• Your instructions
Beneath this instruction is a listing. Transcribe from it only the stretch from the line with "rfl⟩ := Queue.enqueue_eq_some_iff.mp he" through the line with "State.raise_of_unfaulted (h.faultCode ▸ hf)]", both end lines included, exactly as written.

• Task inputs
/-- Settles O33: RETRIEVEBYTE holds or dequeues, ONBYTERECEIVED counts a loss or enqueues. -/
theorem receiveCommandsFrame : Obligations.ReceiveCommandsFrame := by
  intro b s t
  refine ⟨fun h => ?_, fun h => ?_⟩
  · rcases exec_answered_or_ran h with ⟨r, c, p, w, rfl⟩ | ⟨-, rfl⟩ | ⟨-, v, Q, hQ, rfl⟩
    · exact ⟨rfl, .of_buf rfl rfl⟩
    · exact ⟨rfl, .of_buf rfl rfl⟩
    · obtain ⟨-, -, rfl⟩ := Queue.dequeue_eq_some_iff.mp hQ
      exact ⟨rfl, .of_buf rfl rfl⟩
  · rcases exec_answered_or_ran h with ⟨r, c, p, w, rfl⟩ | ⟨-, rfl⟩ | ⟨-, Q, hQ, rfl⟩
    · exact ⟨rfl, fun o _ _ => by cases o <;> rfl⟩
    · exact ⟨rfl, fun o _ _ => by cases o <;> rfl⟩
    · refine ⟨?_, .of_enqueue (sel := .rxq) hQ fun o => by cases o <;> rfl⟩
      obtain ⟨-, rfl⟩ := Queue.enqueue_eq_some_iff.mp hQ
      rfl

/-! ## What ONBYTERECEIVED and STATUS answer -/

theorem Queue.isFull_of_lt {q : Queue} (h : q.cnt < q.cap) : q.isFull = false := by
  simpa [Queue.isFull] using h.ne

/-- Settles O24: with room the byte is enqueued, on a full queue it is counted. -/
theorem onByteReceivedAcceptsOrDrops : Obligations.OnByteReceivedAcceptsOrDrops := by
  intro b s hr
  refine ⟨fun hw hs hc => ?_, fun hc => ⟨satSucc s.rxOvfCnt, satSucc_toNat _, ?_⟩⟩
  · have henq := hw.enqueue_answers b
    exact ⟨_, exec_of_ran hr (.inr ⟨Queue.isFull_of_lt hc, _, henq, rfl⟩), rfl, hw.live_enqueue hs hc henq, rfl⟩
  · exact exec_of_ran hr (.inl ⟨Queue.isFull_iff.mpr hc, rfl⟩)

theorem Queue.isEmpty_eq_decide (q : Queue) : q.isEmpty = decide (q.cnt = 0) := by
  rw [Bool.eq_iff_iff, Queue.isEmpty_iff, decide_eq_true_iff]

theorem Queue.isFull_eq_decide (q : Queue) : q.isFull = decide (q.cnt = q.cap) := by
  rw [Bool.eq_iff_iff, Queue.isFull_iff, decide_eq_true_iff]

/-- The bits 7:0 of the STATUS view, bit 0 first (10_state.md R31). -/
def State.statusFlags (s : State) : List Bool :=
  [s.initDone && s.rxq.isEmpty, s.initDone && s.rxq.isFull, s.initDone && s.txq.isEmpty, s.initDone && s.txq.isFull,
    s.initDone && s.txState == .busy, s.initDone, s.initDone && s.rxOvfCnt != 0, s.faultCode != 0]

/-- The STATUS view, bit by bit: the flags in bits 7:0, the fault code above them, zeros above that (10_state.md R31). -/
theorem statusView_getLsbD (s : State) {k : Nat} (hk : k < 16) :
    s.statusView.getLsbD k = s.statusFlags[k]?.getD (s.faultCode.getLsbD (k - 8)) := by
  change BitVec.getLsbD (w := 4 + 4 + 1 + 1 + 1 + 1 + 1 + 1 + 1 + 1) _ k = _
  simp only [State.statusView, State.maskedBit, BitVec.getLsbD_append]
  interval_cases k <;> simp [State.statusFlags]

/-- Settles O27: STATUS answers the STATUS view, whose bits are the flags and the fault code. -/
theorem statusViewFields : Obligations.StatusViewFields := by
  intro s
  refine ⟨s.statusView, exec_status s, ?_, ?_, ?_, ?_, ?_, ?_, ?_, ?_, ?_, ?_⟩
  case refine_9 | refine_10 =>
    ext k hk
    rw [BitVec.getElem_extractLsb', statusView_getLsbD s (by omega)]
    interval_cases k <;> simp [State.statusFlags, BitVec.getLsbD_eq_getElem]
  all_goals
    rw [statusView_getLsbD s (by omega)]
    simp [State.statusFlags, Queue.isEmpty_eq_decide, Queue.isFull_eq_decide, bne, beq_eq_decide]

end Sys2Proof.Machine

/-! ## What no command observes (20_memory.md R52, 70_reset_and_hazards.md R230) -/

namespace Sys2Proof.Machine

variable {s t s' t' : State} {i : Instr} {q q' Q : Queue} {b v : Byte}

/-! ### Two queues with the same live elements -/

/-- Two queues of one capacity with the same live elements, and so the same but for stale slots and index positions. -/
structure Alike (q q' : Queue) : Prop where
  topSlot : q.topSlot = q'.topSlot
  live : q.live = q'.live

theorem Alike.cnt (h : Alike q q') : q.cnt = q'.cnt := by simpa using congrArg List.length h.live

theorem Alike.isEmpty (h : Alike q q') : q.isEmpty = q'.isEmpty := by simp [Queue.isEmpty, h.cnt]

theorem Alike.isFull (h : Alike q q') : q.isFull = q'.isFull := by simp [Queue.isFull, Queue.cap, h.cnt, h.topSlot]

theorem Alike.resetFields (h : q.topSlot = q'.topSlot) : Alike q.resetFields q'.resetFields := ⟨h, rfl⟩

/-- The invariants of 10_state.md R22, R23 and 20_memory.md R50 of one queue. -/
structure Queue.Sound (q : Queue) : Prop where
  wf : q.Wf
  stored : q.Stored

/-- Alike queues stay alike when one byte is put into both. -/
theorem Alike.enqueue (h : Alike q q') (hq : q.Sound) (hq' : q'.Sound) (hf : q.isFull = false)
    (he : q.enqueue b = some Q) : ∃ Q', q'.enqueue b = some Q' ∧ Alike Q Q' := by
  have he' := hq'.wf.enqueue_answers b
  have hroom : q'.cnt < q'.cap := hq'.wf.lt_cap_of_not_full (h.isFull ▸ hf)
  refine ⟨_, he', ?_, ?_⟩
  · obtain ⟨-, rfl⟩ := Queue.enqueue_eq_some_iff.mp he
    exact h.topSlot
  · rw [hq.wf.live_enqueue hq.stored (hq.wf.lt_cap_of_not_full hf) he, hq'.wf.live_enqueue hq'.stored hroom he', h.live]

/-- Alike queues give the same oldest byte and stay alike. -/
theorem Alike.dequeue (h : Alike q q') (hq : q.Sound) (hq' : q'.Sound) (hne : q.isEmpty = false)
    (hd : q.dequeue = some (v, Q)) : ∃ Q', q'.dequeue = some (v, Q') ∧ Alike Q Q' := by
  have hd' := hq'.wf.dequeue_answers
  have hl := hq.wf.live_dequeue (Queue.pos_of_not_empty hne) hd
  have hl' := hq'.wf.live_dequeue (Queue.pos_of_not_empty (h.isEmpty ▸ hne)) hd'
  obtain ⟨rfl, hrest⟩ := List.cons.inj (hl.symm.trans (h.live.trans hl'))
  refine ⟨_, hd', ?_, hrest⟩
  obtain ⟨-, -, rfl⟩ := Queue.dequeue_eq_some_iff.mp hd
  exact h.topSlot

/-! ### The updates keep the view -/

theorem SameView.respond (h : SameView s t) {x y : Word} (hxy : x = y) : SameView (s.respond x) (t.respond y) :=
  { h with response := by rw [hxy]; rfl }

theorem SameView.respondErr (h : SameView s t) : SameView s.respondErr t.respondErr := { h with response := rfl }

theorem SameView.hold (h : SameView s t) : SameView s.hold t.hold := { h with response := rfl }

theorem SameView.enter (h : SameView s t) (p : Port) : SameView (s.enter p) (t.enter p) := { h with context := rfl }

theorem SameView.leave (h : SameView s t) : SameView s.leave t.leave := { h with context := rfl }

theorem SameView.passTurn (h : SameView s t) : SameView s.passTurn t.passTurn :=
  { h with schedule := congrArg List.tail h.schedule, tick := congrArg (· + 1) h.tick }

/-- A raise records the same place in both states, and hides nothing that was seen (60_exceptions.md R181). -/
theorem SameView.raise (h : SameView s t) (c : FaultCause) (w : Word) : SameView (s.raise c w) (t.raise c w) := by
  by_cases hf : s.faultCode = 0
  · rw [State.raise_of_unfaulted hf, State.raise_of_unfaulted (h.faultCode ▸ hf)]
    exact { h with faultCode := rfl, faultPort := fun _ => h.context, faultWord := fun _ => rfl, response := rfl }
  · rw [State.raise_of_faulted hf, State.raise_of_faulted (h.faultCode ▸ hf)]
    exact h.respondErr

• Your solution
  · obtain ⟨-, rfl⟩ := Queue.enqueue_eq_some_iff.mp he
    exact h.topSlot
  · rw [hq.wf.live_enqueue hq.stored (hq.wf.lt_cap_of_not_full hf) he, hq'.wf.live_enqueue hq'.stored hroom he', h.live]

/-- Alike queues give the same oldest byte and stay alike. -/
theorem Alike.dequeue (h : Alike q q') (hq : q.Sound) (hq' : q'.Sound) (hne : q.isEmpty = false)
    (hd : q.dequeue = some (v, Q)) : ∃ Q', q'.dequeue = some (v, Q') ∧ Alike Q Q' := by
  have hd' := hq'.wf.dequeue_answers
  have hl := hq.wf.live_dequeue (Queue.pos_of_not_empty hne) hd
  have hl' := hq'.wf.live_dequeue (Queue.pos_of_not_empty (h.isEmpty ▸ hne)) hd'
  obtain ⟨rfl, hrest⟩ := List.cons.inj (hl.symm.trans (h.live.trans hl'))
  refine ⟨_, hd', ?_, hrest⟩
  obtain ⟨-, -, rfl⟩ := Queue.dequeue_eq_some_iff.mp hd
  exact h.topSlot

/-! ### The updates keep the view -/

theorem SameView.respond (h : SameView s t) {x y : Word} (hxy : x = y) : SameView (s.respond x) (t.respond y) :=
  { h with response := by rw [hxy]; rfl }

theorem SameView.respondErr (h : SameView s t) : SameView s.respondErr t.respondErr := { h with response := rfl }

theorem SameView.hold (h : SameView s t) : SameView s.hold t.hold := { h with response := rfl }

theorem SameView.enter (h : SameView s t) (p : Port) : SameView (s.enter p) (t.enter p) := { h with context := rfl }

theorem SameView.leave (h : SameView s t) : SameView s.leave t.leave := { h with context := rfl }

theorem SameView.passTurn (h : SameView s t) : SameView s.passTurn t.passTurn :=
  { h with schedule := congrArg List.tail h.schedule, tick := congrArg (· + 1) h.tick }

/-- A raise records the same place in both states, and hides nothing that was seen (60_exceptions.md R181). -/
theorem SameView.raise (h : SameView s t) (c : FaultCause) (w : Word) : SameView (s.raise c w) (t.raise c w) := by
  by_cases hf : s.faultCode = 0
  · rw [State.raise_of_unfaulted hf, State.raise_of_unfaulted (h.faultCode ▸ hf)]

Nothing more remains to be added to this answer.